Я лежу напротив портрета и явственно различаю запах тления. Я как-то слышал, что если человек умирает, то это отражается сразу на всех его фотографиях и портретах, и если проницательный взгляд посмотрит на любое изображение усопшего, то сразу скажет: «Этот помер». Я же явственно обоняю, как этот, который на портрете, который даже не дорисован, уже разлагается.

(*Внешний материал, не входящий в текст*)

-- ==== Sys2Proof/Tests/Slice0.lean ====
section
/-! SUPPORT. Tests: the WellFormed smoke test, the manual's worked examples step by step, and for every statement with
hypotheses a state and operands that meet them. Expected values are the manual's, or worked by hand from its rules. -/

namespace Sys2Proof.Tests

open Sys2Proof Sys2Proof.Machine

set_option Elab.async false

/-! ## Helpers -/

/-- Right after a preserved start: HOLD, W 20000h, H 1FFC0h. -/
def held : State := State.afterReset 0 true

/-- The same in OPEN. -/
def live : State := { held with lifecycle := .opened }

/-- The same in FILLING with return state OPEN. -/
def filling : State := State.afterReset 0 false

/-- s with RESET_N low and nothing under way. -/
def low (s : State) : State := { s with pins := { s.pins with resetLow := true } }

/-- s with a tenure. -/
def inTenure (s : State) (t : Tenure) : State := { s with seq := { s.seq with tenure := t } }

/-- The array word of the manual's worked encodings: FFh with check byte 03h. -/
def wordFF : ArrayWord := ⟨0xFF, 0x03⟩

/-- That word with d5 changed (CORRECTABLE, bit position 5), and with d0 and d1 changed (UNCORRECTABLE). -/
def wordCE : ArrayWord := ⟨0xDF, 0x03⟩
def wordUE : ArrayWord := ⟨0xFC, 0x03⟩

/-- A request header (R182). -/
def header (write : Bool) (tag lengthCode address : Nat) : BitVec 32 :=
  BitVec.ofNat 32 ((if write then 2 ^ 31 else 0) + tag * 2 ^ 27 + lengthCode * 2 ^ 25 + address)

/-- A READ request at an address, and a WRITE request with given beats. -/
def readOf (address : Nat) (lengthCode : BitVec 2) : Request := ⟨.read, 1, BitVec.ofNat 24 address, lengthCode, []⟩
def writeOf (address : Nat) (lengthCode : BitVec 2) (beats : List WriteBeat) : Request :=
  ⟨.write, 6, BitVec.ofNat 24 address, lengthCode, beats⟩

/-- s with one place in a host tenure. -/
def hosting (s : State) (r : Request) (results : List BeatResult) : State :=
  { s with queue := [⟨r, .inTenure, none, results⟩], seq := ⟨.host, 1⟩ }

/-- s with an entry for logical l in slot k. -/
def withEntry (s : State) (l : Nat) (k : Fin 64) : State :=
  { s with tu := { s.tu with table := s.tu.table.set k (some ⟨l, .loaded, 0⟩), pool := s.tu.pool.set k .inUse } }

/-- A migration of logical 5 to slot 1 in a given phase. -/
def moving (phase : MigrationPhase) (dirty : Bool) (restarts : Nat) : MigrationContext :=
  ⟨5, 5, 1, phase, some 0xFF, dirty, restarts, false, .watch⟩

/-- s with that migration active. -/
def migratingIn (s : State) (c : MigrationContext) : State :=
  { s with migration := some c, tu := { s.tu with pool := s.tu.pool.set c.target .reserved } }

/-- A log record made from an offer. -/
def recordOf (o : Offer) : LogRecord := ⟨0, 0, 1, o, none⟩

/-- The outcome's state, where there is one. -/
def after (c : Instr) (s : State) : Option State :=
  match exec c s with
  | .next t => some t
  | .fault _ => none
  | .refused _ => none

/-! ## WellFormed and table words -/

theorem test_wf_refuses_known_code : (Instr.unknownCommand 0x20).wf = false := by decide
theorem test_wf_refuses_known_kind : (Instr.unknownFrameKind 0x01).wf = false := by decide
theorem test_wf_refuses_interval_65536 : (Instr.scrubIntervalWrite 65536).wf = false := by decide
theorem test_wf_refuses_divisor_0 : (Instr.timebaseDivWrite 0).wf = false := by decide
theorem test_wf_refuses_divisor_256 : (Instr.timebaseDivWrite 256).wf = false := by decide
theorem test_wf_refuses_mask_256 : (Instr.alertMaskWrite 256).wf = false := by decide
theorem test_wf_takes_bounds :
    (Instr.unknownCommand 0x00).wf ∧ (Instr.unknownFrameKind 0x05).wf ∧ (Instr.scrubIntervalWrite 65535).wf ∧
      (Instr.timebaseDivWrite 1).wf ∧ (Instr.timebaseDivWrite 255).wf ∧ (Instr.alertMaskWrite 255).wf := by decide
theorem test_no_word_spells_a_command : decodeTableWord 8 0x20 = none ∧ decodeTableWord 0 0 = none := by decide

/-! ## The manual's worked encodings, decodes and merge (01) -/

theorem test_worked_encodings :
    encode 0xFF = 0x03 ∧ encode 0x8000000000000001 = 0x44 ∧ encode 0 = 0x00 := by decide +kernel

theorem test_worked_decodes :
    ((decode ⟨0xFF, 0x03⟩).found, (decode ⟨0xFF, 0x03⟩).syndrome) = (.clean, 0x00) ∧
    ((decode ⟨0xDF, 0x03⟩).found, (decode ⟨0xDF, 0x03⟩).syndrome, (decode ⟨0xDF, 0x03⟩).bitPosition,
      (decode ⟨0xDF, 0x03⟩).output) = (.correctable, 0x8A, some 5, 0xFF) ∧
    ((decode ⟨0xFF, 0x07⟩).found, (decode ⟨0xFF, 0x07⟩).syndrome, (decode ⟨0xFF, 0x07⟩).bitPosition) =
      (.correctable, 0x84, some 66) ∧
    ((decode ⟨0xFF, 0x83⟩).syndrome, (decode ⟨0xFF, 0x83⟩).bitPosition) = (0x80, some 71) ∧
    ((decode ⟨0xFC, 0x03⟩).found, (decode ⟨0xFC, 0x03⟩).syndrome) = (.uncorrectable .double, 0x06) ∧
    ((decode ⟨0x80000000040000FD, 0x03⟩).found, (decode ⟨0x80000000040000FD, 0x03⟩).syndrome) =
      (.uncorrectable .multi, 0xE3) ∧
    ((decode ⟨0xF8, 0x03⟩).bitPosition, (decode ⟨0xF8, 0x03⟩).output) = (some 71, 0xF8) ∧
    (decode ⟨0x4EC, 0x03⟩).found = .clean := by decide +kernel

theorem test_worked_merge :
    merge 0x1122334455667788 0xAABBCCDDEEFF0011 0x0F = 0x11223344EEFF0011 := by decide +kernel

/-! ## Single steps of the manual's worked examples -/

/-- A grant at streak 3 with HOST, MIGRATION and SCRUB claims goes to HOST, and the streak becomes 4 (3.3). -/
theorem test_grant_host_before_migration :
    (after .grantDecision
      { migratingIn live (moving .copyRead false 0) with
        queue := [⟨readOf 0 0, .waiting, none, []⟩], seq := ⟨.none, 3⟩,
        scrub := { live.scrub with credit := 2 } }).map (·.seq) = some ⟨.host, 4⟩ := by decide +kernel

/-- At streak 4 it goes to MIGRATION, and the streak becomes 0 (3.3). -/
theorem test_grant_migration_at_fairness :
    (after .grantDecision
      { migratingIn live (moving .copyRead false 0) with
        queue := [⟨readOf 0 0, .waiting, none, []⟩], seq := ⟨.none, 4⟩,
        scrub := { live.scrub with credit := 2 } }).map (·.seq.streak) = some 0 := by decide +kernel

/-- Step B of the crossing of the spare region: from 1FFC0h (slot 0, FREE) to slot 1 (IN_USE) (04). -/
theorem test_scrub_passes_over_free_slot :
    (after .grantDecision
      { withEntry live 0x412 1 with scrub := { live.scrub with cursor := 0x1FFC0, passes := 7, credit := 2 } }).map
        (fun t => (t.scrub.cursor, t.scrub.passes)) = some (0x1FFC1, 7) := by decide +kernel

/-- Step C: over slots 2 to 63, then a wrap counted at the grant (04). -/
theorem test_scrub_wraps_at_the_grant :
    (after .grantDecision
      { withEntry live 0x412 1 with scrub := { live.scrub with cursor := 0x1FFC2, passes := 7, credit := 1 } }).map
        (fun t => (t.scrub.cursor, t.scrub.passes)) = some (0, 8) := by decide +kernel

/-- Tag 2 of the refusals answered in order: an odd address with length 2 is MALFORMED (08). -/
theorem test_malformed_request_is_refused :
    (after (.requestTaken (header true 2 1 0x203) 0 0 0 0) live).map (·.offers) =
      some [.hostRefused 0x203 .malformed 2] := by decide +kernel

/-- Tag 3: aligned, with its last beat at 1FFC3h, is out of range; answered at once in an empty queue (08). -/
theorem test_request_out_of_range_is_done_at_once :
    (after (.requestTaken (header false 3 2 0x1FFC0) 0 0 0 0) live).map (fun t => t.queue.map (·.state)) =
      some [.done] := by decide +kernel

/-- A host read beat of a CORRECTABLE word with READ_WRITEBACK 1 stores the corrected word (R47). -/
theorem test_read_beat_writes_back :
    (after .hostReadBeat (hosting { live with array := [(0x201, wordCE)] } (readOf 0x200 1) [⟨.clean, some 0⟩])).map
      (fun t => arrayRead t.array 0x201) = some wordFF := by decide +kernel

/-- Beat 2 of the burst: a skipped beat before it is recorded, and the merge corrects (3.4). -/
theorem test_merge_beat_corrects :
    (after .hostMergeBeat
      (hosting { live with array := [(2, wordCE)] } (writeOf 0 2 [⟨0xFF, 1⟩, ⟨0, 0⟩, ⟨0x0F, 0x11⟩, ⟨0xFF, 4⟩])
        [⟨.written, none⟩])).map (fun t => t.queue.map (fun p => p.results.map (·.status))) =
      some [[.written, .skipped, .mergedCorrected]] := by decide +kernel

/-- Rows 1 to 4 of writing CONFIG: 0 is not a TIMEBASE_DIV; at the clamp the pointer stays (10). -/
theorem test_config_write_out_of_range :
    (after (.timebaseDivWrite 0) { held with mgmt := { held.mgmt with window := .config, pointer := 4 } }).map
      (fun t => (t.config.timebaseDiv, t.mgmt.pointer, t.mgmt.accessError)) = some (100, 5, true) := by decide +kernel

theorem test_config_write_at_the_clamp :
    (after (.writeWord 2) { held with mgmt := { held.mgmt with window := .config, pointer := 5 } }).map
      (fun t => (t.config.migrationFairness, t.mgmt.pointer)) = some (2, 5) := by decide +kernel

/-- Row 7: the first word of a READ frame is the primer, and the holder takes ALERT_MASK, 49h (10). -/
theorem test_read_word_primer :
    (after .readWord { held with mgmt := { held.mgmt with window := .config, pointer := 3 } }).map
      (fun t => (t.misoWord, t.mgmt.holder, t.mgmt.pointer)) = some (some 0, 0x49, 4) := by decide +kernel

/-- POP_LOG of an empty log, and while BUSY (10). -/
theorem test_pop_empty_log : (after .popLog held).map (·.mgmt.lastResult) = some .empty := by decide +kernel

theorem test_pop_while_busy :
    (after .popLog { held with mgmt := { held.mgmt with busy := true } }).map
      (fun t => (t.mgmt.lost, t.mgmt.lastResult)) = some (true, .none) := by decide +kernel

/-- The last fill word after reset brings OPEN, with no command completing (R159). -/
theorem test_last_fill_word_opens :
    (after .fillWordCompletion { inTenure filling (.fill 0x1FFFF) with fillCursor := 0x1FFFF }).map
      (fun t => (t.lifecycle, t.scrub.timer, t.mgmt.lastResult)) = some (.opened, some 0, .none) := by decide +kernel

/-- UNMAP frees the slot (R31), and MAP of a mapped word is refused (R30). -/
theorem test_unmap_frees_the_slot :
    (after (.unmap 0x413) (withEntry live 0x413 5)).map (fun t => (t.tu.pool[5], t.forward 0x413)) =
      some (.free, 0x413) := by decide +kernel

theorem test_map_of_mapped_word :
    (after (.map 0x413 6) (withEntry live 0x413 5)).map (·.mgmt.lastResult) = some .mapped := by decide +kernel

/-- A UE_MIGRATE offer taken after its word has lost its owner still names the migration's L, and so does the latch (R115). -/
theorem test_migrate_record_keeps_its_logical :
    (after (.recordOffer .migrationEngine) { live with offers := [.ue (.migrate 5) 0x1FFC0 0x06] }).map
        (fun t => (t.log.records.map (·.logical), t.log.firstUE.map (·.owner))) = some ([some 5], some (some 5)) ∧
      live.owner 0x1FFC0 = none := by decide +kernel

/-- Bytes of frames (R184): POP_LOG; MAP 413h, 5, whole and with its second argument cut short; SELECT of CONFIG at index
1; kind 05h; code 00h; a READ. -/
theorem test_frame_bytes :
    [frameRow [0x04, 0x50], frameRow [0x04, 0x20, 0, 0, 0x04, 0x13, 0, 0, 0, 5],
      frameRow [0x04, 0x20, 0, 0, 0x04, 0x13, 0, 0, 0], frameRow [0x01, 0x10, 0, 1], frameRow [0x05],
      frameRow [0x04, 0x00], frameRow [0x02]] =
    [some .popLog, some (.map 0x413 5), none, some (.select 0x10 1), some (.unknownFrameKind 5),
      some (.unknownCommand 0), none] := by decide +kernel

/-- The list of command codes and the codes that name a command are the same, and each row carries its own code. -/
theorem test_codes_agree :
    ∀ code : BitVec 8,
      (commandForm code).isSome = decide (code ∈ commandCodes) ∧
      (commandRow code [1, 2]).bind commandCode = some code := by decide +kernel

/-! ## Witnesses: for each statement with hypotheses, a state and operands that meet them, clause by clause -/

/-- A state in the midst of work: an entry, a migration, watched words, a queued retirement, a record, a waiting request. -/
def working : State :=
  { migratingIn (withEntry live 1 0) (moving .verify true 3) with
    scrub := { live.scrub with credit := 2 },
    watch := [⟨5, 3, .migrating⟩, ⟨6, 3, .queued⟩, ⟨0x1FFC0, 1, .counting⟩, ⟨9, 2, .stuck⟩],
    retq := [⟨6, .watch⟩],
    queue := [⟨readOf 0 0, .waiting, none, []⟩],
    log := ⟨[recordOf .scrubOverrun], 1, 0, 0x10, none⟩,
    pending := [.grantDecision] }

theorem witness_StepRunsFrontCommand : State.reset.pending = [] := by decide

theorem witness_ExecKeepsPendingCommands : (after .frameEnd working).isSome = true := by decide +kernel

— В нашей разведке есть правило, — хрипит шеф иссушенным горлом. — Ищи людей обиженных жизнью, ищи уродливых, безобразных. Ощутив свою принадлежность к мощной, влиятельной организации, они тут же начинают чувствовать превосходство над теми, кому завидовали: умными, богатыми, красивыми. Твой «салихун» как раз и есть такой. Хочешь дам взглянуть на его личное дело? Подобных ему, этих ущербных тварей, у нас полное медресе.

Душно и нечем дышать, в глазах у меня бьются кровавые жилки. Я посылаю шефу длинный и равнодушный взгляд — на кой черт мне глядеть в его личное дело, я вам, шеф, и так верю!

— Гораздо легче было работать в Африке, с хамитами, эти намного проще — без гонора, без спеси. Язычники, одним словом, лишенные религиозных бредней о высшей силе. С ними так у нас было: вот автомат, вот враг, и марш, марш в бой за родину и свободу… А ислам, ну что ислам? Всего лишь слепок с иудейского монотеизма. И вся песенка их уже спета, несмотря на нефть, на их миллиарды. Россию и Израиль они ненавидят! Израиль — из ревности, тупой зависти, а русские для них — сатана, лик самого сатаны, шайтан…

Он излагает мне сейчас самые сокровенные свои мысли, исключительной важности, по крайней мере для него. Вливает в меня эти мысли, как в драгоценный сосуд. А я, с трудом шевелясь, обливаясь тягостным потом, даю понять шефу: вливайте, шеф, сколько угодно вливайте, я и есть этот сосуд!

— А ведь на Ближнем Востоке поднимается сегодня империя иудейская вопреки всем догматам классического ислама и христианства! Дескать, евреев Бог наказал и рассеял, и все, и крышка евреям во веки веков. Но правы оказались как раз пророки еврейские, и это мало кто понимает даже из наших, из тех, кто на самом верху. Израиль сегодня, как камешек, как снежок, но этот Израиль вот-вот сорвется со страшной горы и весь мир расколет, всех сокрушит на своем пути… Ты сам, кстати, Даниила-пророка читал?

…Там, в ротонде, в уединенном «фонарике», служившем некогда муэдзину для утренних и ночных намазов, соткалось у меня представление, кем является Хилал Дауд, человек явно славянского происхождения. Соткалось медленно, словно петли на спицу, с его неожиданной фикс-идеей спасти Россию, вопреки наступающему концу света.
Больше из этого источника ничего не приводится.